The mouse epigenetics investigators wanted to examine whether the space-flown mice experienced increased oxidative stress and cellular damage in eye tissue, along with changes in proteins associated with various cellular functions in the eye. They also examined whether application of artificial gravity would lessen these changes.

Sure enough, the mice in microgravity experienced higher rates of apoptosis in retinal vascular cells than the mice in artificial gravity and controls on the ground. (Apoptosis, or programmed cell death, is the death of cells that are no longer needed in the body and is a normal part of growth and development.) Analysis also showed the mice in microgravity had significant alteration of proteins responsible for cell death, cell repair, inflammation and metabolic function in the eye.

“This is the first study to establish that there are some significant changes in the protein composition of the eye in microgravity,” said Michael Delp of Florida State University, one of the paper’s authors. “We believe oxidative stress may be the primary factor in damage of blood vessels in the eye, which we believe could play a big role in impairing vision both in microgravity and on Earth.”

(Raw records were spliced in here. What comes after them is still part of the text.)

/-- A store's data held in the block until commit or binding (R249). -/
def holdStore (s : State) (fr : Firing) (f : MOp) (addr : Word) (ps : List Piece) : State :=
  let data := leBytes (sizeBytes f.sz) fr.r.toNat
  if devicePieces ps then deviceRequest s fr addr ps (some data)
  else
    let h : Held := { lsid := f.lsid.toNat, slot := fr.k, pieces := ps, data, rel := if isRel f.ord then some f.scope else none, fence := none }
    (s.modSlot fr.i fr.k fun r => { r with st := .done, pieces := ps }).modBlk fr.i fun b => { b with held := b.held ++ [h] }

/-- Slot `k` cannot fire before a load performs that stands behind it and waits for its translation (R251): its other
operands come from such a load. -/
def waitsForLoad (b : Block) (k : Nat) : Bool :=
  let at_ := fun (f : Fields) => (Layout.lsidOf f).getD 32
  (Layout.slot b.words k).any fun y => (Layout.slots b.words).any fun x =>
    x.2.1.opc == 0x60 && at_ y.2.1 < at_ x.2.2 && !(b.rec_ x.1).gone && (b.rec_ x.1).st != .done
      && (reachedFromSlot b.words x.1).contains k

/-- A store or atomic slot (R204, R251): its address may translate before its other operands have arrived, so that a load
with a higher LSID can perform; `early` says what that leaves. A translation fault is raised when the slot fires, or at
once when the slot waits for such a load and so can never fire (R251, R267); `go` is the firing. -/
def fireMem (opc : Nat) (f : MOp) (s : State) (align : Nat) (a : Inst → Access) (go early : Firing → State → List Piece → State) :
    Host.Outcome State Fault Refusal :=
  match s.curSlot, rowOf opc with
  | some (n, b, r), some row =>
    let fr : Firing := ⟨s.cur.1, s.cur.2, n, b, r, valWord r.l, valWord r.r, valWord r.p⟩
    let x := fun (fired : Bool) => slotXlate s fr f.as (memAddr f fr.l) (sizeBytes f.sz) align (a n) fired
    if r.st = .waiting ∨ r.st = .walking ∨ r.st = .translated then
      match fate (needsOf row (.m f) b.words fr.k r) f.pr r.p with
      | .squash => .next (s.modSlot fr.i fr.k fun r => { r with st := .squashed })
      | .nullify => .next (deliverNull (s.modSlot fr.i fr.k fun r => { r with st := .nullified }) fr.i (targets row (.m f)))
      | .go =>
        if r.st = .translated then .next (go fr s r.pieces)
        else match x true with
          | .stop s => .next s
          | .ok s ps => .next (go fr s ps)
      | .wait =>
        match r.l with
        | some (.val _) =>
          if r.st = .translated ∨ (f.pr ≠ .always ∧ r.p.isNone) then .next s
          else match x false with
            | .ok s ps => .next (early fr s ps)
            | .stop s' => .next (if (s'.inst? fr.i).any (fun n => n.ctl.due.isSome) && !waitsForLoad b fr.k then s else s')
        | _ => .next s
    else .next s
  | _, _ => .next s

/-- A slot whose address has translated ahead of its firing. -/
def Firing.ahead (fr : Firing) (s : State) (ps : List Piece) : State :=
  s.modSlot fr.i fr.k fun r => { r with st := .translated, pieces := ps }

/-- ST (R249); the check of R36 stands at translation. -/
def execSt (f : MOp) (s : State) : Host.Outcome State Fault Refusal :=
  fireMem 0x61 f s 1 storeAccess (fun fr s ps => holdStore s fr f (memAddr f fr.l) ps) fun fr s ps =>
    if devicePieces ps && deviceClash fr.b fr.k false then fr.fault s codeBlockFormat (memAddr f fr.l)
    else fr.ahead s ps

/-- The physical address that a prefetch may ask for: its page is there, readable, ORDINARY and DEFAULT (R22, R35). -/
def prefetchPa (s : State) (fr : Firing) (f : MOp) : State × Option Nat :=
  let va := (memAddr f fr.l).toNat
  let hit := fun (e pa : Nat) =>
    if (checkLeaf e pa ⟨.prefetch, true, false, false, fr.n.ctl.cur⟩).isNone && bits e 9 8 == 0 then some pa else none
  if !canonical va || f.as != .virt then (s, none)
  else match tlbLookup s (some fr.n.cluster) (dieOfCore fr.n.cluster) fr.n.ctx va with
    | some x => (countMiss s (some fr.n.cluster) (dieOfCore fr.n.cluster) (some x.place), hit x.pte (x.phys + va % 2 ^ x.size))
    | none => match walk (countMiss s (some fr.n.cluster) (dieOfCore fr.n.cluster) none) fr.n.ctx va with
      | (s, .leaf e _ lg) => (s, hit e (bits e 51 16 * 65536 + va % 2 ^ lg))
      | (s, _) => (s, none)
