/-- SREGEN. -/
def sregenFire (c : List Word) (f : Fe) (x : FireIn) : Except FireFault FireOut := do
  let (a, _) ← operandA c f x
  .ok (streamOut c f x (genStream c f (Cfg.gcls c) (popcN (Cfg.len c) a)) (2 ^ Cfg.gcls c))

/-- SFSM's counter over the stream: output bits from position t on. -/
def sfsmRun (k a : Nat) : Nat → Nat → Nat → Nat
  | 0, _, _ => 0
  | n + 1, t, s =>
    let s' := if a.testBit t then min (s + 1) (k - 1) else s - 1
    (if k / 2 ≤ s' then 2 ^ t else 0) + sfsmRun k a n (t + 1) s'

/-- SFSM. -/
def sfsmFire (c : List Word) (f : Fe) (x : FireIn) : Except FireFault FireOut := do
  let (a, ma) ← operandA c f x
  let k := 2 ^ Cfg.klog c
  .ok (streamOut c f x (sfsmRun k a (Cfg.len c) 0 (k / 2)) ma)

/-- quantise_stream of an element (R337): rounded once by RND. -/
def quantiseStream (c : List Word) (e : Elem) : Nat :=
  let l := Cfg.len c
  match e.value with
  | .nan => 0
  | .inf s => if s then 0 else l
  | v =>
    let i := if isInt e.code then intOf v
      else
        let y := if Cfg.bip c then scale2 (add v (ofInt 1)) ((Cfg.lenLog c : Int) - 1) else scale2 v (Cfg.lenLog c)
        match y with
        | .fin s m q =>
          let r := roundAt ⟨Cfg.rnd c, 0, 12⟩ s m q 0
          if s then -(r : Int) else r
        | _ => 0
    (max 0 (min (l : Int) i)).toNat

/-- SGEN. -/
def sgenFire (c : List Word) (f : Fe) (x : FireIn) : Except FireFault FireOut := do
  let (es, f) ← decodeBeats c false f x.a
  if es.length < Cfg.nstr c then .error (plainFault codeFcwInvalid)
  else
    let outs := (List.range (Cfg.nstr c)).map fun j =>
      let k := if Cfg.cinc c then (Cfg.gcls c + j) % 16 else Cfg.gcls c
      let xq := (es[j]?.map (quantiseStream c)).getD 0
      (⟨Cfg.sd c + j, genStream c f k xq, 2 ^ k⟩ : StreamOut)
    .ok ⟨f, [], outs, false⟩

/-- The value that SCNT emits for a count (R339). -/
def cntNum (c : List Word) (n : Nat) : Num :=
  let i : Int := if Cfg.bip c && Cfg.ofmt c != 0x0C then 2 * (n : Int) - Cfg.len c else n
  if isInt (Cfg.ofmt c) then ofInt i else ofScaled i (-(Cfg.lenLog c : Int))

/-- SCNT. -/
def scntFire (c : List Word) (f : Fe) (x : FireIn) : Except FireFault FireOut := do
  let (a, _) ← operandA c f x
  let n := popcN (Cfg.len c) a
  let core := openRun f.core false
  let k := runBase core
  let bad := badAcc core k
  let core := { setAcc core k ((accAt core k).v + BitVec.ofNat 48 n) with taken := max core.taken 1 }
  let core := if ends c x.a then flip core else core
  let f := { f with core := core }
  if Cfg.noa c = 0 then emitNone f bad else emitVals c f x [cntNum c n] bad

/-! ## Iterations and nests (R301, R306, R319) -/

/-- The reset that CARRY = 0 makes at an iteration's start: the running values, open windows and FSM states. Values kept
since the last reduction end stay (R301). -/
def restart (f : FeCore) : FeCore :=
  let f := { f with wins := [], fsm := Vector.replicate 16 0 }
  if f.taken = 0 ∧ f.wide then f
  else if 64 < f.taken then { zeroAccs f 0 128 with taken := 0 }
  else { zeroAccs f (runBase f) 64 with taken := 0 }

/-- The reset that INIT = 0 makes at nest start: every accumulator zero and the selector 0 (R301, R306). -/
def clearAccs (f : FeCore) : FeCore := { zeroAccs f 0 128 with bank := false, taken := 0, wide := false, wins := [] }

/-- What every nest starts from: accumulators reset unless INIT, and FSM states 0 whatever CARRY holds (R301, R306, R317). -/
def atNestStart (c : List Word) (f : FeCore) : FeCore :=
  let f := { f with fsm := Vector.replicate 16 0 }
  if Cfg.init c then f else clearAccs f

/-- Open windows closed at a nest's end (R306). -/
def closeAll (c : List Word) (f : FeCore) : FeCore :=
  if Cfg.mode c ≤ 2 then (f.wins.map fun (x : Nat × Window) => x.1).foldl (fun f o => closeWin c o f) f else f

/-- Closing them would meet bad parity (R55). -/
def closeAllBad (c : List Word) (f : FeCore) : Bool :=
  Cfg.mode c ≤ 2 && f.wins.any fun (x : Nat × Window) => closeBad f x.1

end Sys2Proof.Machine.Elements
end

A significant number of astronauts report vision impairment during their time in space that continues after returning to Earth, and its cause has been the subject of many studies aboard the orbiting laboratory. “We saw biomarkers for oxidative stress, which is significant because it suggests to us why the damage occurs,” said Xiao W. Mao of Loma Linda University School of Medicine and Medical Center in California and also one of the authors. “Once we know that, we can eventually develop countermeasures to crack the problem, not only for spaceflight but for age-related oxidative damage on Earth.”

The study also is the first to provide evidence that artificial gravity could provide some protection against such impairment. “Another big takeaway from this study is that application of artificial gravity can mitigate a lot of the worst effects we found,” Delp said.

The next step, the researchers said, is testing the potential protection from different levels of artificial gravity. This could provide insight into the effects on travelers to, for example, the Moon and Mars, which have a fraction of Earth’s gravity. In addition, researchers want to look at longer-term changes by keeping mice in space for 60 or 90 days.

This investigation represents the first NASA-JAXA publication from a collaboration under the Japan-U.S. Open Platform Partnership Program (JP-US OP3). “It was very important to our work that JAXA was willing to share tissue from the experiment,” said Mao. “All the collaboration and support was very important.”

Satoru Takahashi with the University of Tsukuba, Japan, was a principal investigator for the Mouse Epigenetics investigation. The research was supported by grants from NASA Space Biology, National Institutes of Health (NIH), and Loma Linda University Department of Basic Sciences. The University of Arkansas for Medical Sciences Proteomics Facility and Arkansas Children’s Research Institute Developmental Bioinformatics Core provided technical support.